"There’s a dark little joke exchanged by educators with a dissident streak: Rip Van Winkle awakens in the 21st century after a hundred-year snooze and is, of course, utterly bewildered by what he sees. Men and women dash about, talking to small metal devices pinned to their ears. Young people sit at home on sofas, moving miniature athletes around on electronic screens. Older folk defy death and disability with metronomes in their chests and with hips made of metal and plastic. Airports, hospitals, shopping malls—every place Rip goes just baffles him. But when he finally walks into a schoolroom, the old man knows exactly where he is. “This is a school,” he declares. “We used to have these back in 1906. Only now the blackboards are green.”

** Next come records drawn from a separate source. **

-- ==== Sys2Proof/Machine/PackageState.lean ====
section
/-! DEFINITION. The state of the package: device memory and translation (R211 to R232), contexts and user queues
(R246 to R249), boot and identity (R251 to R256), context images (R259), the fabric (R270 to R286), debug, trace and
replay (R287 to R299). -/

namespace Sys2Proof.Machine

/-- Publish-map entry (Table 13.8). -/
structure PubMap where
  va : Nat
  units : Nat
  front : Bool
  valid : Bool
  half0 : Nat
  half1 : Nat
  deriving DecidableEq, Repr

/-- Scope-group entry (R239): the cores it names. -/
structure ScopeGroup where
  valid : Bool
  cores : BitVec 192
  deriving DecidableEq, Repr

/-- A registered graph template: where its node descriptors lie, and how many there are (R197). -/
structure Graph where
  base : Nat
  count : Nat
  deriving DecidableEq, Repr

/-- A pipeline declaration (R201): stages 2 to 8, depth of each queue, overflow area in items, close event bit. -/
structure PipeDecl where
  nodes : List Word
  depths : List Nat
  overAddr : Nat
  overItems : Nat
  closeBit : Nat
  deriving DecidableEq, Repr

/-- A ring of the host (R246): bus address, entries, and the counts modulo 2^32 of what is written and consumed. -/
structure HostRing where
  base : Nat
  size : Nat
  head : Nat
  tail : Nat
  deriving DecidableEq, Repr

/-- The trace ring of a context (R293, R294): its operand, the current frame's records as coded bytes, their number, the
frames written, and the records lost since the last of them. -/
structure Trace where
  base : Nat
  units : Nat
  mask : Nat
  frame : List Byte
  records : Nat
  written : Nat
  lost : Nat
  /-- Records of the cycle, by slot, in order of arrival: they are coded at its end (R292). -/
  arrived : List (Nat × List Byte)
  deriving DecidableEq, Repr

/-- Replay of a context (R297, R298): mode, log base, length and position in bytes, and the cycle of the last item, which a
capture that has not begun does not have. -/
structure Replay where
  mode : Nat
  base : Nat
  len : Nat
  pos : Nat
  waitSince : Option Nat
  deriving DecidableEq, Repr

/-- A context (R187, R213, R246). -/
structure Context where
  asid : Nat
  root : Nat
  smode : Bool
  handler : Option Word
  trapArea : Option Word
  clusters : BitVec 24
  events : BitVec 256
  scopes : KMap ScopeGroup
  pubmap : KMap PubMap
  graphs : KMap Graph
  pipes : KMap PipeDecl
  /-- Time slice, drain limit and freeze limit in cycles (R206, R207, R289). -/
  slice : Nat
  drainLimit : Nat
  freezeLimit : Nat
  exclusive : Bool
  owner : Nat
  parked : Bool
  busy : Bool
  job : Option Nat
  sq : HostRing
  cq : HostRing
  fq : HostRing
  heldCompletions : List (List Byte)
  heldFaults : List (List Byte)
  droppedNotices : Nat
  droppedFaults : Nat
  /-- HOSTSIG credits left of 64, and the completion-queue positions of released signals (R264). -/
  credits : Nat
  signals : List Nat
  totals : SMap 64
  /-- The debug session: the context whose queue attached (R290). -/
  session : Option Nat
  trace : Option Trace
  replay : Replay
  /-- Event changes that wait for their place in the log: window, set, clear, tag. -/
  waitingEvents : List (Nat × Word × Word × BitVec 16)
  /-- While this cluster is switched out for the context: the spans of physical memory from its image's beginning on (R210). -/
  savedIn : Option (List (Nat × Nat))
  deriving DecidableEq, Repr

/-- A cluster image as it was written: its length, where its scratchpad part begins, its bytes by place, and what they stand for. -/
structure StoredCluster where
  len : Nat
  spkAt : Nat
  bytes : Memory
  image : ClusterImage
  deriving DecidableEq, Repr

/-- A walk in flight (R215, R219), started by PFG or by an access. -/
structure Walk where
  id : Nat
  ctx : Nat
  va : Nat
  deriving DecidableEq, Repr

/-- An invalidation between its release and its acknowledgement (R230 to R232). -/
structure Inval where
  id : Nat
  slot : Nat
  start : Nat
  len : Nat
  asid : Nat
  all : Bool
  reachedAt : Nat
  /-- Held stores, outbox items, transfers and commands that translated through a removed entry. -/
  stores : List Nat
  outs : List Nat
  xfers : List Nat
  cmds : List Nat
  acked : Bool
  deriving DecidableEq, Repr

/-- A packet in a router (Table 19.1): the input port and virtual channel, the header fields and the payload. -/
structure Packet where
  port : Nat
  vc : Nat
  typ : Nat
  flits : Nat
  job : Nat
  tag : BitVec 16
  dst : Nat
  src : Nat
  pa : Nat
  width : Nat
  group : Nat
  mean : Bool
  inst : Nat
  reqid : Nat
  data : Word
  /-- Payload flits, up to eight. -/
  payload : List (BitVec 512)
  /-- The access completed as a remote error (R275). -/
  error : Bool
  /-- The router buffer that held the packet is poisoned (R171, R182). -/
  bad : Bool
  /-- Of a packet that waits for a link: the input port and channel by which it entered this router. -/
  via : Nat × Nat
  deriving DecidableEq, Repr

/-- A collective group of a job (R274, R278, R282). `members` is the list as read and shrunk; `red` and `bar` number the
next contributions of this package's context. -/
structure Group where
  valid : Bool
  members : List Nat
  listAddr : Nat
  epoch : Nat
  red : Nat
  bar : Nat
  deriving DecidableEq, Repr

/-- An instance of a collective (R278 to R281): contributions by node, whether it has completed, with status, count and
result, and the local request that waits for it. -/
structure Instance where
  group : Nat
  isBar : Bool
  num : Nat
  mean : Bool
  contribs : List (Nat × BitVec 32)
  complete : Bool
  status : Nat
  count : Nat
  result : BitVec 32
  /-- Requests of local words that wait for the instance (R286). -/
  waiters : List Nat
  /-- The tag of this package's own contribution (R283). -/
  tag : BitVec 16
  /-- A contribution or a result came out of a poisoned buffer (R182). -/
  bad : Bool
  deriving DecidableEq, Repr

/-- A remote window (Table 19.2), in 2 MiB units. -/
structure Window where
  base : Nat
  len : Nat
  r : Bool
  w : Bool
  deriving DecidableEq, Repr

/-- A fabric job (Table 19.2) with the state of its gang switch (R284, R285). -/
structure Job where
  id : Nat
  ctx : Option Nat
  windows : KMap Window
  groups : KMap Group
  instances : List Instance
  saveBase : Nat
  saveLen : Nat
  lateCap : Nat
  faultWord : Word
  switchedOut : Bool
  switching : Bool
  incoming : Bool
  /-- This router began the wave; else the link its first marker came from. -/
  initiator : Bool
  parent : Nat
  children : List Nat
  /-- Markers received, as port × 8 + VC. -/
  markers : List Nat
  saved : List Packet
  late : List Packet
  /-- A cycle, and how many packets have been appended to the saved ones in it (R284). -/
  appended : Nat × Nat
  /-- GSW request that waits for the wave, and the packets counted for its result. -/
  request : Option Nat
  count : Nat
  /-- What the resumption has found in the fault words of the routers, the routers it went on to, and the instances that were not
  complete when it began (R285). -/
  lostWord : Word
  kids : List Nat
  atStart : List (Nat × Bool × Nat)
  deriving DecidableEq, Repr

/-- What the host writes into a job-table entry (Table 19.2): a group by its member count and the physical address of its list. -/
structure JobDesc where
  id : Nat
  ctx : Option Nat
  windows : List (Nat × Window)
  groups : List (Nat × Nat × Nat)
  saveBase : Nat
  saveLen : Nat
  lateCap : Nat
  deriving DecidableEq, Repr

/-- A flit in a replay buffer (R270) with its trailer, and the packet it ends. -/
structure TxFlit where
  flit : BitVec 512
  trailer : BitVec 64
  ends : Option Packet
  deriving DecidableEq, Repr

/-- A link (R270): up, the failed arrivals of a flit in a row, the cycle its retraining began, and its sequence numbers. -/
structure Link where
  up : Bool
  failures : Nat
  retraining : Option Nat
  rxSeq : BitVec 12
  acked : BitVec 12
  credits : Nat
  /-- Flits of a packet that has arrived in part. -/
  flits : List (BitVec 512)
  /-- Sequence number of the next flit to send, packets that wait to be sent, the replay buffer, oldest first, and the flits put on
  the wire with their trailers, newest first. -/
  txSeq : BitVec 12
  tx : List Packet
  held : List TxFlit
  wire : List (BitVec 512 × BitVec 64)
  /-- Replays of the flit the peer has asked for in a row (R270). -/
  replays : Nat
  deriving DecidableEq, Repr

/-- Power states (Table 17.5), with the boot that has stopped at a step (R251). -/
inductive Power where
  | off
  | active
  | idle
  | bootFailed (step reason : Nat)
  deriving DecidableEq, Repr

/-- The private half of the identity key as a boot leaves it: none, or what the key derivation makes of the response of the hub die's
function (R252). -/
inductive IdentityKey where
  | absent
  | derived
  deriving DecidableEq, Repr

/-- Its bytes: free ones, as R252 gives the device's key no value. -/
def IdentityKey.bytes : IdentityKey → List Byte
  | .absent => []
  | .derived => Config.deriveKey Config.pufResponse

/-- The signed configuration record (R254). -/
structure ConfigRecord where
  cores : BitVec 192
  hbm : BitVec 8
  tier2 : Nat
  clockMhz : Nat
  tag : Word
  deriving DecidableEq, Repr

/-- A request of CTXSAVE, CTXRST or GSW, from its release to the result its word waits for (R261, R285). -/
structure Request where
  id : Nat
  result : Option Word
  deriving DecidableEq, Repr

/-- The package. -/
structure Package where
  /-- Bytes by device physical address: HBM, second tier, host memory, cluster scratchpads (Table 13.2). -/
  mem : Memory
  /-- Poisoned 64-byte lines, by address ÷ 64. -/
  poison : List Nat
  /-- Lines, by address ÷ 64, whose access the memory reports as failed (R29, R223); set from outside. From 2^37 on, beyond the
  physical address space: lines of the core's own storage that cannot be written back (R250). -/
  failing : List Nat
  contexts : KMap Context
  /-- Cluster images this package has written, newest first: what their bytes stand for (R186, R210). -/
  images : List StoredCluster
  l2tlb : List TlbEntry
  walkCache : List TlbEntry
  walks : List Walk
  invals : List Inval
  requests : List Request
  /-- The host's saves under way: context, area, units (R262). -/
  hostSave : List (Nat × Nat × Nat)
  power : Power
  config : ConfigRecord
  /-- The record that the next boot takes (R254). -/
  nextConfig : Option ConfigRecord
  node : Nat
  extentX : Nat
  extentY : Nat
  extentZ : Nat
  bar0 : SMap 64
  /-- What the host's last read of BAR0 returned (R245). -/
  bar0Data : Word
  coreRelease : Word
  powerLimit : Nat
  fabricErrors : Nat
  msix : List Nat
  /-- First-stage image the ROM boots, and the host's new one (R251). -/
  flash : List Byte
  /-- The private half of the identity key, derived at each boot (R252). -/
  identityKey : IdentityKey
  spdmNegotiated : Bool
  doe : List Byte
  jobs : KMap Job
  links : KMap Link
  router : List Packet
  /-- Packets sent to other packages, newest first. -/
  sent : List Packet
  /-- Remote requests of this package that await an answer: identifier, job, sending cycle. -/
  remotes : List (Nat × Nat × Nat)
  nextPacket : Nat
  /-- Purge packets this router has passed on, by source and number (R283). -/
  purges : List (Nat × Nat)
  deriving DecidableEq, Repr

def HostRing.fresh : HostRing := ⟨0, 64, 0, 0⟩

/-- A context the host has just created (R187). -/
def Context.fresh : Context :=
  { asid := 0, root := 0, smode := false, handler := none, trapArea := none, clusters := 0, events := 0, scopes := [],
    pubmap := [], graphs := [], pipes := [], slice := 13000000, drainLimit := 26000, freezeLimit := 1300000,
    exclusive := false, owner := 0, parked := false, busy := false, job := none, sq := HostRing.fresh,
    cq := HostRing.fresh, fq := HostRing.fresh, heldCompletions := [], heldFaults := [], droppedNotices := 0,
    droppedFaults := 0, credits := 64, signals := [], totals := [], session := none, trace := none,
    replay := ⟨0, 0, 0, 0, none⟩, waitingEvents := [], savedIn := none }

/-- The configuration of the module (R254, R212): every core, every stack, 1536 × 10^9 bytes of second tier. -/
def ConfigRecord.module : ConfigRecord :=
  { cores := BitVec.allOnes 192, hbm := 0xFF, tier2 := 1536000000000, clockMhz := 1300, tag := 0 }

def Package.fresh : Package :=
  { mem := [], poison := [], failing := [], contexts := [], images := [], l2tlb := [], walkCache := [], walks := [], invals := [],
    requests := [], hostSave := [], power := .active, config := ConfigRecord.module, nextConfig := none, node := 0, extentX := 1, extentY := 1, extentZ := 1,
    bar0 := [], bar0Data := 0, coreRelease := 0, powerLimit := 2800, fabricErrors := 0, msix := [], flash := [],
    identityKey := .absent, spdmNegotiated := false, doe := [], jobs := [], links := [], router := [], sent := [], remotes := [],
    nextPacket := 1, purges := [] }

end Sys2Proof.Machine
end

-Wallis, Claudia and Steptoe, Sonja. "How to Bring Our Schools out of the 20th Century" Time. Dec 18, 2006.
In the intro to this article, the authors point out that while the world is changing rapidly around us, education seems to be a bit frozen in time. So the question is, how is my school, North Hunterdon High School, manging to catch up and keep up with the times??
In many ways, North Hunterdon High School, is embracing 21st Century Skills and even leading the movement in our district, county, and state. Four years ago, as part of a literacy program, a group of 7 teacher, including myself, designed a course based on 21st Century Skills. This course, Advanced Academic Literacies (AAL) is geared to prepared students to be successful members and contributors to the 21st Century. The course is intended to train students in a variety of literacy skills that they can apply throughout their academic and professional careers, including reading, writing, listening, and speaking skills, as well as information, science, economics, technology, mathematics, social, visual, global and multicultural studies. In reality when faced with time constraints and varying classroom dynamics, we cover some of these topics in greater depth than other. The course theme (adventure tour companies) engages students in working as teams to develop plans for a travel company and to create all the materials associated with running a business and operating an international tour, from the inception of a company name to the simulation of an authentic corporate presentation. Effective groups (and not all are effective!) are marked by team unity, work ethic, professionalism, and creativity. From mind-sparking and reframing to organization and time management, AAL students learn to (or at least have the opportunity to learn to) communicate, overcome obstacles, evaluate information, conduct research, transfer knowledge, apply revisions, embrace technology, and market their products. The fact that we were asked to create the course, given time to create the materials (we have no text book - all of our extensive materials are teacher created), and are currently entering our 4th year of teaching this required course is proof that my school has embraced 21st Century skills.
However, in many ways, North Hunterdon still needs to continue to get on board with this agenda. One semester of 21st century skills is not enough. We need to continue to train teachers about how to integrate these skills (technology, authentic problem solving situations, social skills, communication, team work, etc.) into all aspects of the curriculum. Many teachers are already very innovative and/or eager to learn new strategies, but others remain hesitant, sceptical, and even critical of these changes. Over the least 4 years of creating and then implementing AAL, I have been shocked by the resistance we have faced from, not administrators, but other teachers about the validity and necessity of 21st century skills. But on the other hand, I have so many supportive and creative colleagues as well. I guess like anything else in education and life, change takes time and is never easy. But I don't think there is any way to ignore that education is moving towards 21st century learning. And if we don't get on board we will be left behind.